Herod can’t decide what to do, so he tries to get away with doing nothing. His hand is forced when the plumb lines come together and he can no longer delay. There’s a party, he drinks too much, then he makes a rash promise. His wife seizes her moment and demands the death of John and there Herod sits, again perplexed and bothered. In the end, he chooses to silence the prophetic word. He picks the wrong plumb line by which to measure his life.

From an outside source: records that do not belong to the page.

/-- R345: no two set blocks of a layout share a place on the members, and the two copies of a mirrored block lie on different members.

R348: the writes of a format leave a set of GENERATION 1 with an empty directory and extent map, its members in service, and MEDIA_STATE READY.
R356: a mount that finds no superblock leaves no set; one that finds a set is READY or DEGRADED where every block has a copy in service, else
INCOMPLETE.

R364: a finished rebuild puts the new member in service: every member gets the next GENERATION with the failed bit cleared, and the set is READY
where no member is missing.

R363: a member that answers no more, or fails, is FAILED and counted; where every block still has a copy in service the set is DEGRADED, else it is
INCOMPLETE. R344: what stands on a root port is reported; an SSD that leaves is ABSENT. -/
def Obligations.MediaSetsServeAndRebuild : Prop :=
  (∀ (layout count a b : Nat), layout < 3 → 1 ≤ count → count ≤ 4 →
     ((∃ p, p ∈ setCopies layout count a ∧ p ∈ setCopies layout count b) → a = b) ∧
     (∀ p ∈ setCopies layout count a, 256 ≤ p.2 ∧ p.1 < (if layout = 0 then count else if layout = 1 then 2 else 4)) ∧
     (layout ≠ 0 → ∃ p q, setCopies layout count a = [p, q] ∧ p.1 ≠ q.1)) ∧
  (∀ (s : State),
     (∀ layout ports journal dir user, s.media.formatting = some (layout, ports, journal, dir, user) → s.tgt.cmds = [] →
       ∃ t sb, exec .mediaFormatDone s = .next t ∧ t.media.formatting = none ∧ t.media.sb = some sb ∧ sb.layout = layout ∧
         sb.count = ports.length ∧ sb.generation = 1 ∧ sb.journal = journal ∧ sb.dirEntries = dir ∧ t.media.dir = [] ∧ t.media.exts = [] ∧
         t.media.inService = List.range ports.length ∧ t.media.seq = 1 ∧ t.rd Rec.MEDIA_STATE = 3 ∧
         t.rd Rec.FREE_EXTENTS = t.rd Rec.TOTAL_EXTENTS ∧ ∀ p ∈ ports, p < 4 → t.rd (Rec.MEMBER_STATE p) = 3) ∧
     (s.recorderRuns = true → s.media.clips = [] → s.media.rebuilding = none → s.media.formatting = none →
       (s.superblocks = [] →
         ∃ t, exec .mediaMount s = .next t ∧ t.media.sb = none ∧ t.media.inService = [] ∧ t.rd Rec.SET_ID = 0 ∧ t.rd Rec.FREE_EXTENTS = 0 ∧
           t.rd Rec.MEDIA_STATE = (if s.usablePorts = [] then 0 else 1)) ∧
       (s.superblocks ≠ [] →
         ∃ t sb, exec .mediaMount s = .next t ∧ t.media.sb = some sb ∧ t.rd Rec.MEDIA_STATE =
           (if setCovered sb.layout sb.count t.media.inService then (if t.media.inService.length = sb.count then 3 else 4) else 2)))) ∧
  (∀ (k p : Nat) (sb : Superblock) (s : State), s.media.rebuilding = some (k, p) → s.media.sb = some sb → p < 4 → k < sb.count →
     ∃ t sb', exec .mediaRebuildDone s = .next t ∧ t.media.rebuilding = none ∧ t.media.sb = some sb' ∧
       sb'.generation = (sb.generation + 1) % 2 ^ 32 ∧ sb'.failed = clearFlag sb.failed k ∧ k ∈ t.media.inService ∧
       t.media.portOf k = some p ∧ t.rd Rec.SET_GENERATION = (sb.generation + 1) % 2 ^ 32 ∧ t.rd Rec.REBUILD_PROGRESS = 1000 ∧
       t.rd (Rec.MEMBER_STATE p) = 3 ∧ t.rd Rec.MEDIA_STATE = (if t.media.inService.length = sb.count then 3 else 4)) ∧
  (∀ (p : Fin 4) (s : State),
     (s.recorderRuns = true → (tfind s.media.ssds p).isSome = true →
       (∃ t, exec (.memberTimeout p) s = .next t ∧ t.rd (Rec.MEMBER_STATE p) = 6 ∧
         t.rd (Rec.NVME_TIMEOUTS p) = countUp (s.rd (Rec.NVME_TIMEOUTS p)) 1 ∧
         t.rd (Rec.MEMBER_FAILURES p) = countUp (s.rd (Rec.MEMBER_FAILURES p)) 1) ∧
       ∀ cause : Fin 3, ∃ t, exec (.memberFail p cause) s = .next t ∧ t.rd (Rec.MEMBER_STATE p) = 6 ∧
         t.rd (Rec.MEMBER_FAILURES p) = countUp (s.rd (Rec.MEMBER_FAILURES p)) 1 ∧
         t.rd (Rec.NVME_ERRORS p) = (if cause.val = 2 then countUp (s.rd (Rec.NVME_ERRORS p)) 2 else s.rd (Rec.NVME_ERRORS p)) ∧
         ∀ sb k, s.media.sb = some sb → (s.media.ports.findIdx? fun q => q == some p.val) = some k → k ∈ s.media.inService →
           s.media.rebuilding = none →
           t.media.inService = s.media.inService.filter (fun i => i != k) ∧
             t.rd Rec.MEDIA_STATE = (if setCovered sb.layout sb.count t.media.inService then 4 else 2)) ∧
     (∀ x : SsdInfo, ∃ t, exec (.ssdPresenceChange p (some x)) s = .next t ∧
       t.rd (Rec.MEMBER_LINK p) = (min x.gen (s.rd Rec.PCIE_SPEED_MAX) * 256 + min x.width (16 / rootPorts (s.rd Rec.PCIE_BIFURCATION))) % 2 ^ 32 ∧ t.rd (Rec.MEMBER_CAPACITY p) = x.capacity % 2 ^ 64 ∧
       t.rd (Rec.MEMBER_ID p) = x.id % 2 ^ 64 ∧
       (p.val < rootPorts (s.rd Rec.PCIE_BIFURCATION) → t.rd (Rec.MEMBER_STATE p) = (if x.supported && x.id != 0 then 2 else 1)) ∧
       OnlyChanges (.media :: sending)
         (Rec.MEMBER_LINK p :: Rec.MEMBER_CAPACITY p :: Rec.MEMBER_ID p :: Rec.MEMBER_STATE p :: sendIds) s t) ∧
     ∃ t, exec (.ssdPresenceChange p none) s = .next t ∧ tfind t.media.ssds p = none ∧ t.rd (Rec.MEMBER_STATE p) = 0 ∧
       t.rd (Rec.MEMBER_ID p) = 0 ∧ t.rd (Rec.MEMBER_CAPACITY p) = 0)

We know what it is to have a whole mess of plumb lines working on us – a whole bunch of different standards. Social media tells us to measure our lives by how many likes, followers and streaks we’ve got going. We judge our own and others’ worth as people based on financial net worth. We feel pressed to do what’s politically savvy even when it goes against our core values. We’re told we have to put America first, family first, our own health first. We feel pressure to measure up at home, at work, in our families, with our weight and appearance.

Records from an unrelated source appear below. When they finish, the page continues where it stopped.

theorem execHealthRetestTimer_keeps {z : State} (port : Fin 16) (lane : Fin 4) (s : State) (hk : Keeps z s) {u : State} (he : execHealthRetestTimer port lane s = .next u) : Keeps z u := by
  unfold execHealthRetestTimer at he
  cases he
  repeat' with_reducible first
    | assumption
    | apply State.at_keeps
    | apply State.setLane_keeps
    | apply Keeps.ite

theorem execAcquireAttemptEnd_keeps {z : State} (port : Fin 16) (lane : Fin 4) (lock : Bool) (bad eye : Nat) (s : State) (hk : Keeps z s) {u : State} (he : execAcquireAttemptEnd port lane lock bad eye s = .next u) : Keeps z u := by
  unfold execAcquireAttemptEnd at he
  cases he
  repeat' with_reducible first
    | assumption
    | apply State.failAttempt_keeps
    | apply State.laneTo_keeps
    | apply State.wr_keeps
    | apply Keeps.ite

theorem execNoSignalChange_keeps {z : State} (port : Fin 16) (lane : Fin 4) (below : Bool) (s : State) (hk : Keeps z s) {u : State} (he : execNoSignalChange port lane below s = .next u) : Keeps z u := by
  unfold execNoSignalChange at he
  cases he
  repeat' with_reducible first
    | assumption
    | apply State.laneAcquire_keeps
    | apply State.setLane_keeps
    | apply Keeps.ite

theorem execNoSignalTimeout_keeps {z : State} (port : Fin 16) (lane : Fin 4) (s : State) (hk : Keeps z s) {u : State} (he : execNoSignalTimeout port lane s = .next u) : Keeps z u := by
  unfold execNoSignalTimeout at he
  cases he
  repeat' with_reducible first
    | assumption
    | apply State.at_keeps
    | apply State.laneFailed_keeps
    | apply Keeps.ite

theorem State.prbsBlock_keeps {z : State} (s : State) (k pattern hdr pay : Nat) (hk : Keeps z s) :
    Keeps z (State.prbsBlock s k pattern hdr pay) := by
  unfold State.prbsBlock
  repeat' with_reducible first
    | assumption
    | apply State.countBy_keeps
    | apply State.setLane_keeps
    | split

theorem State.decidePolarity_keeps {z : State} (s : State) (k pol : Nat) (hk : Keeps z s) :
    Keeps z (State.decidePolarity s k pol) := by
  unfold State.decidePolarity
  repeat' with_reducible first
    | assumption
    | apply State.laneTo_keeps
    | apply State.setLane_keeps
    | apply State.wr_keeps

theorem State.polarityBlock_keeps {z : State} (s : State) (k hdr pay : Nat) (hk : Keeps z s) :
    Keeps z (State.polarityBlock s k hdr pay) := by
  unfold State.polarityBlock
  repeat' with_reducible first
    | assumption
    | apply State.decidePolarity_keeps
    | apply State.setLane_keeps
    | apply Keeps.ite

This gets us all tangled up, unable to address bad behavior in our own lives and in the world, unable to live out God’s ways of justice, mercy and love.

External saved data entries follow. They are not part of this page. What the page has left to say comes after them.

theorem execNvmeSetFeatures_keeps {z : State} (cntlid cid fid value : Nat) (s : State) (hk : Keeps z s) {u : State} (he : execNvmeSetFeatures cntlid cid fid value s = .next u) : Keeps z u := by
  unfold execNvmeSetFeatures at he
  cases he
  repeat' with_reducible first
    | assumption
    | apply State.setFeatures_keeps
    | apply State.targetCmd_keeps
    | intro _

theorem execNvmeGetFeatures_keeps {z : State} (cntlid cid fid sel : Nat) (s : State) (hk : Keeps z s) {u : State} (he : execNvmeGetFeatures cntlid cid fid sel s = .next u) : Keeps z u := by
  unfold execNvmeGetFeatures at he
  cases he
  repeat' with_reducible first
    | assumption
    | apply State.getFeatures_keeps
    | apply State.targetCmd_keeps
    | intro _

theorem execNvmeAsyncEventRequest_keeps {z : State} (cntlid cid : Nat) (s : State) (hk : Keeps z s) {u : State} (he : execNvmeAsyncEventRequest cntlid cid s = .next u) : Keeps z u := by
  unfold execNvmeAsyncEventRequest at he
  cases he
  repeat' with_reducible first
    | assumption
    | apply State.asyncRequest_keeps
    | apply State.targetCmd_keeps
    | intro _

theorem execNvmeFirmwareCommit_keeps {z : State} (cntlid cid ca slot : Nat) (s : State) (hk : Keeps z s) {u : State} (he : execNvmeFirmwareCommit cntlid cid ca slot s = .next u) : Keeps z u := by
  unfold execNvmeFirmwareCommit at he
  cases he
  repeat' with_reducible first
    | assumption
    | apply State.firmwareCommit_keeps
    | apply State.targetCmd_keeps
    | intro _

theorem execNvmeFirmwareImageDownload_keeps {z : State} (cntlid cid offset : Nat) (data : List Byte) (s : State) (hk : Keeps z s) {u : State} (he : execNvmeFirmwareImageDownload cntlid cid offset data s = .next u) : Keeps z u := by
  unfold execNvmeFirmwareImageDownload at he
  cases he
  repeat' with_reducible first
    | assumption
    | apply State.firmwareDownload_keeps
    | apply State.targetCmd_keeps
    | intro _

theorem execNvmeKeepAlive_keeps {z : State} (cntlid cid : Nat) (s : State) (hk : Keeps z s) {u : State} (he : execNvmeKeepAlive cntlid cid s = .next u) : Keeps z u := by
  unfold execNvmeKeepAlive at he
  cases he
  repeat' with_reducible first
    | assumption
    | apply State.nvmeDone_keeps
    | apply State.setAssoc_keeps
    | split

theorem execNvmeInvalidOpcode_keeps {z : State} (cntlid qid cid opcode : Nat) (s : State) (hk : Keeps z s) {u : State} (he : execNvmeInvalidOpcode cntlid qid cid opcode s = .next u) : Keeps z u := by
  unfold execNvmeInvalidOpcode at he
  cases he
  repeat' with_reducible first
    | assumption
    | apply State.invalidOpcode_keeps
    | apply State.targetCmd_keeps
    | intro _

theorem execNvmeRead_keeps {z : State} (cntlid qid cid nsid slba blocks : Nat) (fua : Bool) (s : State) (hk : Keeps z s) {u : State} (he : execNvmeRead cntlid qid cid nsid slba blocks fua s = .next u) : Keeps z u := by
  unfold execNvmeRead at he
  cases he
  repeat' with_reducible first
    | assumption
    | apply State.doRead_keeps
    | apply State.targetCmd_keeps
    | intro _
    | apply Keeps.ite

theorem execNvmeWrite_keeps {z : State} (cntlid qid cid nsid slba blocks : Nat) (fua : Bool) (data : List Byte) (s : State) (hk : Keeps z s) {u : State} (he : execNvmeWrite cntlid qid cid nsid slba blocks fua data s = .next u) : Keeps z u := by
  unfold execNvmeWrite at he
  cases he
  repeat' with_reducible first
    | assumption
    | apply State.doWrite_keeps
    | apply State.targetCmd_keeps
    | intro _
    | apply Keeps.ite

theorem execNvmeWriteZeroes_keeps {z : State} (cntlid qid cid nsid slba blocks : Nat) (fua : Bool) (s : State) (hk : Keeps z s) {u : State} (he : execNvmeWriteZeroes cntlid qid cid nsid slba blocks fua s = .next u) : Keeps z u := by
  unfold execNvmeWriteZeroes at he
  cases he
  repeat' with_reducible first
    | assumption
    | apply State.doWriteZeroes_keeps
    | apply State.targetCmd_keeps
    | intro _
    | apply Keeps.ite

theorem execNvmeFlush_keeps {z : State} (cntlid qid cid nsid : Nat) (s : State) (hk : Keeps z s) {u : State} (he : execNvmeFlush cntlid qid cid nsid s = .next u) : Keeps z u := by
  unfold execNvmeFlush at he
  cases he
  repeat' with_reducible first
    | assumption
    | apply State.doFlush_keeps
    | apply State.targetCmd_keeps
    | intro _
    | apply Keeps.ite

theorem execNvmeCommandComplete_keeps {z : State} (cntlid qid cid : Nat) (dataError : Bool) (s : State) (hk : Keeps z s) {u : State} (he : execNvmeCommandComplete cntlid qid cid dataError s = .next u) : Keeps z u := by
  unfold execNvmeCommandComplete at he
  cases he
  repeat' with_reducible first
    | apply State.finishGhost_keeps
    | apply State.nvmeDoneAt_keeps
    | apply State.releaseCmds_keeps
    | split
    | (refine (Keeps.mk' ?_ (by omega) (by omega) rfl) <;>
       first | assumption | apply State.finishIo_keeps)

theorem execPacerRelease_keeps {z : State} (port : Fin 2) (s : State) (hk : Keeps z s) {u : State} (he : execPacerRelease port s = .next u) : Keeps z u := by
  unfold execPacerRelease at he
  cases he
  try dsimp only [State.draw]
  repeat' with_reducible first
    | apply State.paceCharge_keeps
    | apply State.startCmd_keeps
    | split
    | (refine (Keeps.mk' ?_ (by omega) (by omega) rfl) <;>
       first | assumption | apply State.at_keeps)

theorem execKatoExpiry_keeps {z : State} (cntlid : Nat) (s : State) (hk : Keeps z s) {u : State} (he : execKatoExpiry cntlid s = .next u) : Keeps z u := by
  unfold execKatoExpiry at he
  cases he
  try dsimp only [State.draw]
  repeat' with_reducible first
    | apply State.at_keeps
    | apply State.count_keeps
    | apply State.endAssoc_keeps
    | split
    | (refine (Keeps.mk' ?_ (by omega) (by omega) rfl) <;>
       first | assumption)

We need God to set us free from all this. We need God to reframe how we measure ourselves and others.
God does this through the Word. So, we can’t keep God’s word locked away in a prison of our own devising bringing it out to look at and listen to at our convenience; we can’t seek to silence it. We need to really pay close attention to it as a builder looks to a plumb line.
God’s Word shows us where we are tangled up, where we are crooked, where we have gone astray – it convicts us. Yet God’s Word also sets us free from trying to measure up to so many competing, impossible standards. God’s Word assures us that we are loved beyond measure and forgiven without fail. We are children of God, beloved of God as is every person on earth. This assurance frees us and also guides us to treat all people as God’s beloved, for if we don’t we are off track. God’s Word of love, justice and mercy needs to be the measure of our lives.
It may sound naïve and narrow to think that God’s word could really function as a good and true plumb line for us in our day with all the challenges we face.
But a new movement of Christians, entitled Reclaiming Jesus, is calling the church to live as followers of Jesus before anything, guided by the plumb line of God’s word. This focus on putting Jesus’ message, God’s word, first is allowing them to call out injustice and oppression in the US the way John the Baptist did with King Herod. They have issued a statement which begins with the words:
We are living through perilous and polarizing times as a nation, with a dangerous crisis of moral and pol- itical leadership at the highest levels of our government and in our churches. We believe the soul of the nation and the integrity of faith are now at stake.
They then continue with six affirmations grounded in scripture that also lead them to reject things happening in our country today. I encourage you to check out the full statement at www.reclaimingjesus.org, but here are a few snippets:
WE BELIEVE each human being is made in God’s image and likeness (Genesis 1:26).
THEREFORE, WE REJECT the resurgence of white nationalism and racism in our nation on many fronts, including the highest levels of political leadership.
WE BELIEVE how we treat the hungry, the thirsty, the naked, the stranger, the sick, and the prisoner is how we treat Christ himself. (Matthew 25: 31-46).
THEREFORE, WE REJECT the language and policies of political leaders who would debase and abandon the most vulnerable children of God. We strongly deplore the growing attacks on immigrants and refugees who are being made into cultural and political targets, and we need to remind our churches that God makes the treatment of the “strangers” among us a test of faith (Leviticus 19:33-34).
God’s Word is a good and true plumb line for us in these challenging times. It matters for you and for our world. God’s Word comes to you today to say … You are loved beyond measure and forgiven without fail.
You are God’s beloved. Go out to treat all people with God’s love, to love and serve God’s world guided by God’s word of justice and mercy.
Let’s take a few moments for silent prayer.